Pandemic contact tracing is an important tool. Operating such a tool while respecting personal privacy rights can be tricky. Just ask the state governments of North Dakota and South Dakota.
The app did send data to personal marketing companies. According to privacy watchdog Jumbo Privacy, the Care19 app had built in lines of code that sends location and identification data to third-party companies including Foursquare, BugFender and Google. Some of these entities market to consumers using location data.
ProudCrowd developed Care19 as “a free mobile app . . . to help slow the spread of COVID-19 in North Dakota.” The app works by identifying individuals who may have had contact with people who have tested positive.
Individuals using the app are given a random ID number and the app will anonymously cache the individual’s locations throughout the day. The app will store location data for visits for 10 minutes or more, and the ID number of each individual contains no other personal information. Individuals who test positive for COVID-19 can consent to their information being sent to the state departments of health in order to conduct contact tracing.
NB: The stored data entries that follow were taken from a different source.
@[simp] theorem setAtime_busy (c : Byte) (s : State) : (s.setAtime c).busy = s.busy := rfl
@[simp] theorem setAtime_err (c : Byte) (s : State) : (s.setAtime c).err = s.err := rfl
@[simp] theorem setAtime_result (c : Byte) (s : State) : (s.setAtime c).result = s.result := rfl
@[simp] theorem setAtime_lastcmd (c : Byte) (s : State) : (s.setAtime c).lastcmd = s.lastcmd := rfl
@[simp] theorem setAtime_cv (c : Byte) (s : State) : (s.setAtime c).cv = s.cv := rfl
@[simp] theorem setAtime_ovr (c : Byte) (s : State) : (s.setAtime c).ovr = s.ovr := rfl
@[simp] theorem setAtime_sstate (c : Byte) (s : State) : (s.setAtime c).sstate = s.sstate := rfl
@[simp] theorem setAtime_enabled (c : Byte) (s : State) : (s.setAtime c).enabled = s.enabled := rfl
@[simp] theorem setAtime_atime (c : Byte) (s : State) : (s.setAtime c).atime = c := rfl
@[simp] theorem setAtime_gain (c : Byte) (s : State) : (s.setAtime c).gain = s.gain := rfl
@[simp] theorem setAtime_lbinit (c : Byte) (s : State) : (s.setAtime c).lbinit = s.lbinit := rfl
@[simp] theorem setAtime_inverted (c : Byte) (s : State) : (s.setAtime c).inverted = s.inverted := rfl
@[simp] theorem setAtime_ledcount (c : Byte) (s : State) : (s.setAtime c).ledcount = s.ledcount := rfl
@[simp] theorem setAtime_ledStates (c : Byte) (s : State) : (s.setAtime c).ledStates = s.ledStates := rfl
@[simp] theorem setAtime_pinmap (c : Byte) (s : State) : (s.setAtime c).pinmap = s.pinmap := rfl
@[simp] theorem setAtime_micro (c : Byte) (s : State) : (s.setAtime c).micro = s.micro := rfl
@[simp] theorem setAtime_locals (c : Byte) (s : State) : (s.setAtime c).locals = s.locals := rfl
@[simp] theorem setAtime_pins (c : Byte) (s : State) : (s.setAtime c).pins = s.pins := rfl
@[simp] theorem setAtime_actions (c : Byte) (s : State) : (s.setAtime c).actions = s.actions := rfl
@[simp] theorem setAtime_hostData (c : Byte) (s : State) : (s.setAtime c).hostData = s.hostData := rfl
@[simp] theorem setAtime_world (c : Byte) (s : State) : (s.setAtime c).world = s.world := rfl
@[simp] theorem setAtime_draws (c : Byte) (s : State) : (s.setAtime c).draws = s.draws := rfl

@[simp] theorem setGain_busy (c : Byte) (s : State) : (s.setGain c).busy = s.busy := rfl
@[simp] theorem setGain_err (c : Byte) (s : State) : (s.setGain c).err = s.err := rfl
@[simp] theorem setGain_result (c : Byte) (s : State) : (s.setGain c).result = s.result := rfl
@[simp] theorem setGain_lastcmd (c : Byte) (s : State) : (s.setGain c).lastcmd = s.lastcmd := rfl
@[simp] theorem setGain_cv (c : Byte) (s : State) : (s.setGain c).cv = s.cv := rfl
@[simp] theorem setGain_ovr (c : Byte) (s : State) : (s.setGain c).ovr = s.ovr := rfl
@[simp] theorem setGain_sstate (c : Byte) (s : State) : (s.setGain c).sstate = s.sstate := rfl
@[simp] theorem setGain_enabled (c : Byte) (s : State) : (s.setGain c).enabled = s.enabled := rfl
@[simp] theorem setGain_atime (c : Byte) (s : State) : (s.setGain c).atime = s.atime := rfl
@[simp] theorem setGain_gain (c : Byte) (s : State) : (s.setGain c).gain = c := rfl
@[simp] theorem setGain_lbinit (c : Byte) (s : State) : (s.setGain c).lbinit = s.lbinit := rfl
@[simp] theorem setGain_inverted (c : Byte) (s : State) : (s.setGain c).inverted = s.inverted := rfl
@[simp] theorem setGain_ledcount (c : Byte) (s : State) : (s.setGain c).ledcount = s.ledcount := rfl
@[simp] theorem setGain_ledStates (c : Byte) (s : State) : (s.setGain c).ledStates = s.ledStates := rfl
@[simp] theorem setGain_pinmap (c : Byte) (s : State) : (s.setGain c).pinmap = s.pinmap := rfl
@[simp] theorem setGain_micro (c : Byte) (s : State) : (s.setGain c).micro = s.micro := rfl
@[simp] theorem setGain_locals (c : Byte) (s : State) : (s.setGain c).locals = s.locals := rfl
@[simp] theorem setGain_pins (c : Byte) (s : State) : (s.setGain c).pins = s.pins := rfl
@[simp] theorem setGain_actions (c : Byte) (s : State) : (s.setGain c).actions = s.actions := rfl
@[simp] theorem setGain_hostData (c : Byte) (s : State) : (s.setGain c).hostData = s.hostData := rfl
@[simp] theorem setGain_world (c : Byte) (s : State) : (s.setGain c).world = s.world := rfl
@[simp] theorem setGain_draws (c : Byte) (s : State) : (s.setGain c).draws = s.draws := rfl

@[simp] theorem setResult_busy (r : Word) (s : State) : (s.setResult r).busy = s.busy := rfl
@[simp] theorem setResult_err (r : Word) (s : State) : (s.setResult r).err = s.err := rfl
@[simp] theorem setResult_result (r : Word) (s : State) : (s.setResult r).result = r := rfl
@[simp] theorem setResult_lastcmd (r : Word) (s : State) : (s.setResult r).lastcmd = s.lastcmd := rfl
@[simp] theorem setResult_cv (r : Word) (s : State) : (s.setResult r).cv = s.cv := rfl
@[simp] theorem setResult_ovr (r : Word) (s : State) : (s.setResult r).ovr = s.ovr := rfl
@[simp] theorem setResult_sstate (r : Word) (s : State) : (s.setResult r).sstate = s.sstate := rfl
@[simp] theorem setResult_enabled (r : Word) (s : State) : (s.setResult r).enabled = s.enabled := rfl
@[simp] theorem setResult_atime (r : Word) (s : State) : (s.setResult r).atime = s.atime := rfl
@[simp] theorem setResult_gain (r : Word) (s : State) : (s.setResult r).gain = s.gain := rfl
@[simp] theorem setResult_lbinit (r : Word) (s : State) : (s.setResult r).lbinit = s.lbinit := rfl
@[simp] theorem setResult_inverted (r : Word) (s : State) : (s.setResult r).inverted = s.inverted := rfl
@[simp] theorem setResult_ledcount (r : Word) (s : State) : (s.setResult r).ledcount = s.ledcount := rfl
@[simp] theorem setResult_ledStates (r : Word) (s : State) : (s.setResult r).ledStates = s.ledStates := rfl
@[simp] theorem setResult_pinmap (r : Word) (s : State) : (s.setResult r).pinmap = s.pinmap := rfl
@[simp] theorem setResult_micro (r : Word) (s : State) : (s.setResult r).micro = s.micro := rfl
@[simp] theorem setResult_locals (r : Word) (s : State) : (s.setResult r).locals = s.locals := rfl
@[simp] theorem setResult_pins (r : Word) (s : State) : (s.setResult r).pins = s.pins := rfl
@[simp] theorem setResult_actions (r : Word) (s : State) : (s.setResult r).actions = s.actions := rfl
@[simp] theorem setResult_hostData (r : Word) (s : State) : (s.setResult r).hostData = s.hostData := rfl
@[simp] theorem setResult_world (r : Word) (s : State) : (s.setResult r).world = s.world := rfl
@[simp] theorem setResult_draws (r : Word) (s : State) : (s.setResult r).draws = s.draws := rfl

@[simp] theorem setLed_busy (i : Nat) (v : Bool) (s : State) : (s.setLed i v).busy = s.busy := rfl
@[simp] theorem setLed_err (i : Nat) (v : Bool) (s : State) : (s.setLed i v).err = s.err := rfl
@[simp] theorem setLed_result (i : Nat) (v : Bool) (s : State) : (s.setLed i v).result = s.result := rfl
@[simp] theorem setLed_lastcmd (i : Nat) (v : Bool) (s : State) : (s.setLed i v).lastcmd = s.lastcmd := rfl
@[simp] theorem setLed_cv (i : Nat) (v : Bool) (s : State) : (s.setLed i v).cv = s.cv := rfl
@[simp] theorem setLed_ovr (i : Nat) (v : Bool) (s : State) : (s.setLed i v).ovr = s.ovr := rfl
@[simp] theorem setLed_sstate (i : Nat) (v : Bool) (s : State) : (s.setLed i v).sstate = s.sstate := rfl
@[simp] theorem setLed_enabled (i : Nat) (v : Bool) (s : State) : (s.setLed i v).enabled = s.enabled := rfl
@[simp] theorem setLed_atime (i : Nat) (v : Bool) (s : State) : (s.setLed i v).atime = s.atime := rfl
@[simp] theorem setLed_gain (i : Nat) (v : Bool) (s : State) : (s.setLed i v).gain = s.gain := rfl
@[simp] theorem setLed_lbinit (i : Nat) (v : Bool) (s : State) : (s.setLed i v).lbinit = s.lbinit := rfl
@[simp] theorem setLed_inverted (i : Nat) (v : Bool) (s : State) : (s.setLed i v).inverted = s.inverted := rfl
@[simp] theorem setLed_ledcount (i : Nat) (v : Bool) (s : State) : (s.setLed i v).ledcount = s.ledcount := rfl
@[simp] theorem setLed_ledStates (i : Nat) (v : Bool) (s : State) : (s.setLed i v).ledStates = s.ledStates.setIfInBounds i v := rfl
@[simp] theorem setLed_pinmap (i : Nat) (v : Bool) (s : State) : (s.setLed i v).pinmap = s.pinmap := rfl
@[simp] theorem setLed_micro (i : Nat) (v : Bool) (s : State) : (s.setLed i v).micro = s.micro := rfl
@[simp] theorem setLed_locals (i : Nat) (v : Bool) (s : State) : (s.setLed i v).locals = s.locals := rfl
@[simp] theorem setLed_pins (i : Nat) (v : Bool) (s : State) : (s.setLed i v).pins = s.pins := rfl
@[simp] theorem setLed_actions (i : Nat) (v : Bool) (s : State) : (s.setLed i v).actions = s.actions := rfl
@[simp] theorem setLed_hostData (i : Nat) (v : Bool) (s : State) : (s.setLed i v).hostData = s.hostData := rfl
@[simp] theorem setLed_world (i : Nat) (v : Bool) (s : State) : (s.setLed i v).world = s.world := rfl
@[simp] theorem setLed_draws (i : Nat) (v : Bool) (s : State) : (s.setLed i v).draws = s.draws := rfl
In 2015, then FTC Director Jessica Rich expressed the significance of misleading privacy policies. Her statement included that “materially misleading statements or omissions about privacy or data security that are likely to mislead reasonable consumers, such statements or omissions are deceptive. The FTC has used this authority, for example, to challenge false and misleading claims about how companies use and share consumer data; whether they track consumers’ movements online; whether they are honoring consumers’ opt-outs; and whether they are delivering on promises to secure consumers’ financial and health data.” The FTC has brought hundreds of enforcement actions protecting the privacy of consumer information. Its enforcement actions have addressed practices offline, online, and in the mobile environment.